Each line from the one holding "or MODEL_ID -/" through the final line of the data below is to be given again exactly, and no other line is to appear.

======== Source records

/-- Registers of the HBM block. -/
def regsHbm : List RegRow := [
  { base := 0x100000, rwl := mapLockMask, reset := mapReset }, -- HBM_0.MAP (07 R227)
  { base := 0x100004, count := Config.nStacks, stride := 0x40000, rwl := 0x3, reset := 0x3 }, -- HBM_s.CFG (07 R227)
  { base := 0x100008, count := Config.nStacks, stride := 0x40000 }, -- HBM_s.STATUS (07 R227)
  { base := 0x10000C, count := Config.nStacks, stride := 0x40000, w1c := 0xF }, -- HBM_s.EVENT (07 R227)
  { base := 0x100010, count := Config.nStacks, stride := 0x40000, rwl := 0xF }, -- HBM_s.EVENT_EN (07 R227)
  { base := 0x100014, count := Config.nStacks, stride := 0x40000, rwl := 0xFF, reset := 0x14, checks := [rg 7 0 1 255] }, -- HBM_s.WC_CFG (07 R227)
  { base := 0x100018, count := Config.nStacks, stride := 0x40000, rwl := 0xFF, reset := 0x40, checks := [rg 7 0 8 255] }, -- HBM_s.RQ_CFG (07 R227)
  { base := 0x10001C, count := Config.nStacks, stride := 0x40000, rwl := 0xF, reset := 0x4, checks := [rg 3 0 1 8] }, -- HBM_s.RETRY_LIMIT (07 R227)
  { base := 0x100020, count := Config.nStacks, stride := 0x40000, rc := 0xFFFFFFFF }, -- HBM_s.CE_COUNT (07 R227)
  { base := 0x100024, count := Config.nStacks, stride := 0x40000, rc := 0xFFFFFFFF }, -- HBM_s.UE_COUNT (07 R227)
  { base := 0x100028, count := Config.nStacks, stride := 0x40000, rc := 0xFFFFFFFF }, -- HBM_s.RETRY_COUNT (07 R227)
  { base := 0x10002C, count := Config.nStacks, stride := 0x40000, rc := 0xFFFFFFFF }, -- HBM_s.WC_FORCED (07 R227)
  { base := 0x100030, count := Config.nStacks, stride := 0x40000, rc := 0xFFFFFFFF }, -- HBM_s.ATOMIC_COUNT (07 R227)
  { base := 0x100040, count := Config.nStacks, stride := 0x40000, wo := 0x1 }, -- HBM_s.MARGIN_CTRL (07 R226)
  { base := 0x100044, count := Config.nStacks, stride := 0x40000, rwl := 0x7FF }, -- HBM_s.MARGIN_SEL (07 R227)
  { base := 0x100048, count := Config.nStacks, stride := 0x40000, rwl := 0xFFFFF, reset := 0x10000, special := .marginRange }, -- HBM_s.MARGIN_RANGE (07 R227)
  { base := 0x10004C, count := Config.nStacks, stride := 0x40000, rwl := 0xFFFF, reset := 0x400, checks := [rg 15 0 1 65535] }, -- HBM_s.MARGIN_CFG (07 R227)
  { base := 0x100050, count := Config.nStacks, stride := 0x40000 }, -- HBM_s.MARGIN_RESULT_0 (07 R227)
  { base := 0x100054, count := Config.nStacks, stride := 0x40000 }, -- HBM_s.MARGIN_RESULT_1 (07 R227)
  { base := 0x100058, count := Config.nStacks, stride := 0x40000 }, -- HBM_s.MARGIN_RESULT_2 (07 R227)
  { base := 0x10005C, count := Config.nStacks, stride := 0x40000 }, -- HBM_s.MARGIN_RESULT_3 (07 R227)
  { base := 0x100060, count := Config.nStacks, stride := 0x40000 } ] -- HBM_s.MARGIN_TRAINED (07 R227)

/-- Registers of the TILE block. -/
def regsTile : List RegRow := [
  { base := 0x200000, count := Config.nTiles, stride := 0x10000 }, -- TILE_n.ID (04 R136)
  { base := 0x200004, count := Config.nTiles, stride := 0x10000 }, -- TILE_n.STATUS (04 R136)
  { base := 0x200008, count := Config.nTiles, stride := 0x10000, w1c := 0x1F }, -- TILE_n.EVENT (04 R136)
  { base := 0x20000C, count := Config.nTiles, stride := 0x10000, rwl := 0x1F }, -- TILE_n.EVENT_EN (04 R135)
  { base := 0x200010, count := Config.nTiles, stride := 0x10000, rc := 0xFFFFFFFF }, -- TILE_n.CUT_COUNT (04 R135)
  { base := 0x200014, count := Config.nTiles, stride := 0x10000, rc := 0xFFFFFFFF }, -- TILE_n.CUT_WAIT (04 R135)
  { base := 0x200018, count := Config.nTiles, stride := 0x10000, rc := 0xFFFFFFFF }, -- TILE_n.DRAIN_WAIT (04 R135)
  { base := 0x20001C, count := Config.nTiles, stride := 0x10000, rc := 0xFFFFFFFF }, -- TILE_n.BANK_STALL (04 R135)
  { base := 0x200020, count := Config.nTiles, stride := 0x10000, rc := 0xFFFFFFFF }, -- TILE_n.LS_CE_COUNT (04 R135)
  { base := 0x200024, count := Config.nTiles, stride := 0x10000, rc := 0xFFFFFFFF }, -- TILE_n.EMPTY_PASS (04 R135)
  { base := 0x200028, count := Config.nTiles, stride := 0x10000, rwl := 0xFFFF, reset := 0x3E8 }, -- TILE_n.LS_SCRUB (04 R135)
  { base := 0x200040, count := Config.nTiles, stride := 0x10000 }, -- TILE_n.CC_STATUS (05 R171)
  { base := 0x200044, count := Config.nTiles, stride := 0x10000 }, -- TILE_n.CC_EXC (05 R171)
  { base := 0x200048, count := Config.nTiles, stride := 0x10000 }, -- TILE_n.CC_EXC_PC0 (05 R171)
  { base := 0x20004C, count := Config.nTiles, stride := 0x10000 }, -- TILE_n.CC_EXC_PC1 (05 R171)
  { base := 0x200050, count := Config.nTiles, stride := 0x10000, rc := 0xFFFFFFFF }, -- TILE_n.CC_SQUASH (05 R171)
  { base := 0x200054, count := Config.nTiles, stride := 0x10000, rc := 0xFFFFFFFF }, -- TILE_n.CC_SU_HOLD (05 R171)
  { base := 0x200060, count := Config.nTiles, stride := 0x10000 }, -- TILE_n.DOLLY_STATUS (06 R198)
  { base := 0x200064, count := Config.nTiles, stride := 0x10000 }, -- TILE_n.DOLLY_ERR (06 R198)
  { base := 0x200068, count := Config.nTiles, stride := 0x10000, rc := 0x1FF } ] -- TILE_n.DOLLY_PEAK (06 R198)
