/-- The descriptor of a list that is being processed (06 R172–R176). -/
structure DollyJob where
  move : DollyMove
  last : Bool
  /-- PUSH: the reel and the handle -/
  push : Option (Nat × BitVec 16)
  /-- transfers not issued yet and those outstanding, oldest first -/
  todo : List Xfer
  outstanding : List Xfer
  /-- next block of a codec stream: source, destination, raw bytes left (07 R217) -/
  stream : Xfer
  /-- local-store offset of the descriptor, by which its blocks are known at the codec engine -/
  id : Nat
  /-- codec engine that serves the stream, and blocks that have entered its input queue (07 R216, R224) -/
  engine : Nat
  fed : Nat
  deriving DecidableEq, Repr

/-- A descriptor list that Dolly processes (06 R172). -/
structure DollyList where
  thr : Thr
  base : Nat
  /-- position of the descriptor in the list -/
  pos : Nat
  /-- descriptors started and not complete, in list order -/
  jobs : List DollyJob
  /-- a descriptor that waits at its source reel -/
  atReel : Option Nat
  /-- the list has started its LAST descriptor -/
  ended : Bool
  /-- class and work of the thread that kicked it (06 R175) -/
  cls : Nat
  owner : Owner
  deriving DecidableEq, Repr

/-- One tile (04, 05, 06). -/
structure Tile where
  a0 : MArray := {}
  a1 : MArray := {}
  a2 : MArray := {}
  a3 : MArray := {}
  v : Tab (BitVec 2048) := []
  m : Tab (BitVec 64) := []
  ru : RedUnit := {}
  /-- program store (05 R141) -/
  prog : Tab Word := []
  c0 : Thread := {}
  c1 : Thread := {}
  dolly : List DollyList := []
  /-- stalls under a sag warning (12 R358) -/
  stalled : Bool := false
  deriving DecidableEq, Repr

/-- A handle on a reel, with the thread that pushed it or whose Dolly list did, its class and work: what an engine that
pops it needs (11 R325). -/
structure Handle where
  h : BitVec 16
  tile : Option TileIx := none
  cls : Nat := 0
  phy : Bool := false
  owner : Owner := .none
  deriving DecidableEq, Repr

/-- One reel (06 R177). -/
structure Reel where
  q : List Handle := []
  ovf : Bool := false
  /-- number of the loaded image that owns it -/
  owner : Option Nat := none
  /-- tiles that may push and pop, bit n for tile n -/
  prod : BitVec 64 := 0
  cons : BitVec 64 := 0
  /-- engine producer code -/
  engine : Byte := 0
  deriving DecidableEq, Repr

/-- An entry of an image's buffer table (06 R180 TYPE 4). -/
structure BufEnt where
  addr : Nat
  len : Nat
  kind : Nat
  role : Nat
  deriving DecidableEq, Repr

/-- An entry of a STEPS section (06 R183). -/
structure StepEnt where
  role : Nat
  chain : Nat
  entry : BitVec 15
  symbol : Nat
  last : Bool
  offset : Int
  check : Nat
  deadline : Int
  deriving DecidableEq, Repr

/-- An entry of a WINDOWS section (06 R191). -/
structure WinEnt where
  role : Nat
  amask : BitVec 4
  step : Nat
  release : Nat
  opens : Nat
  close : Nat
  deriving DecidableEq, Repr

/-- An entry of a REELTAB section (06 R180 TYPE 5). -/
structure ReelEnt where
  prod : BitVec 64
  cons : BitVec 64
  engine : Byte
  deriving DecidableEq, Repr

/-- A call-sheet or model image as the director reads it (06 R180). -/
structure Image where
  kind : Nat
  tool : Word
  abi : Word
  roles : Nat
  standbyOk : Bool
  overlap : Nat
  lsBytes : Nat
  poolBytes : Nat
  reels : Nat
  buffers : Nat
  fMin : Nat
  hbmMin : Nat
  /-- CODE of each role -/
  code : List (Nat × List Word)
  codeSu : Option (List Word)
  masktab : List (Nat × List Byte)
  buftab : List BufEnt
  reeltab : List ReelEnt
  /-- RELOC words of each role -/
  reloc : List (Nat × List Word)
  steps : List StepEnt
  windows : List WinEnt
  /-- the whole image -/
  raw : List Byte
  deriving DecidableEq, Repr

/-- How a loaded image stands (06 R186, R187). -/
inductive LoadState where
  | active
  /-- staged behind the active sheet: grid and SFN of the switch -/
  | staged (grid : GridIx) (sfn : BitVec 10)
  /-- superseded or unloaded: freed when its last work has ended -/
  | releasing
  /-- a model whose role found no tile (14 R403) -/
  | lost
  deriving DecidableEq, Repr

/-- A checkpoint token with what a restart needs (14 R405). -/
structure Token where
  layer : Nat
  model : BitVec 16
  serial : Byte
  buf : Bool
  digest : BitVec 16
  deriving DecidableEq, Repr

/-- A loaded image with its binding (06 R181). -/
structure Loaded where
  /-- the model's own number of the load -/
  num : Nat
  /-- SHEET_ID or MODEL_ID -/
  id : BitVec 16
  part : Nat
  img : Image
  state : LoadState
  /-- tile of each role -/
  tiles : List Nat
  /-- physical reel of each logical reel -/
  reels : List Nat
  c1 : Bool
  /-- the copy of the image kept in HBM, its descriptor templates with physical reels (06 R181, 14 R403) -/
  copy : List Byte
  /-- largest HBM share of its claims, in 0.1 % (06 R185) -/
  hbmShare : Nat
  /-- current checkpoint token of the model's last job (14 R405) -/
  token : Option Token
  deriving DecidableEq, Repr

================

• **Solution for this problem**:
  /-- SHEET_ID or MODEL_ID -/
  id : BitVec 16
  part : Nat
  img : Image
  state : LoadState
  /-- tile of each role -/
  tiles : List Nat
  /-- physical reel of each logical reel -/
  reels : List Nat
  c1 : Bool
  /-- the copy of the image kept in HBM, its descriptor templates with physical reels (06 R181, 14 R403) -/
  copy : List Byte
  /-- largest HBM share of its claims, in 0.1 % (06 R185) -/
  hbmShare : Nat
  /-- current checkpoint token of the model's last job (14 R405) -/
  token : Option Token
  deriving DecidableEq, Repr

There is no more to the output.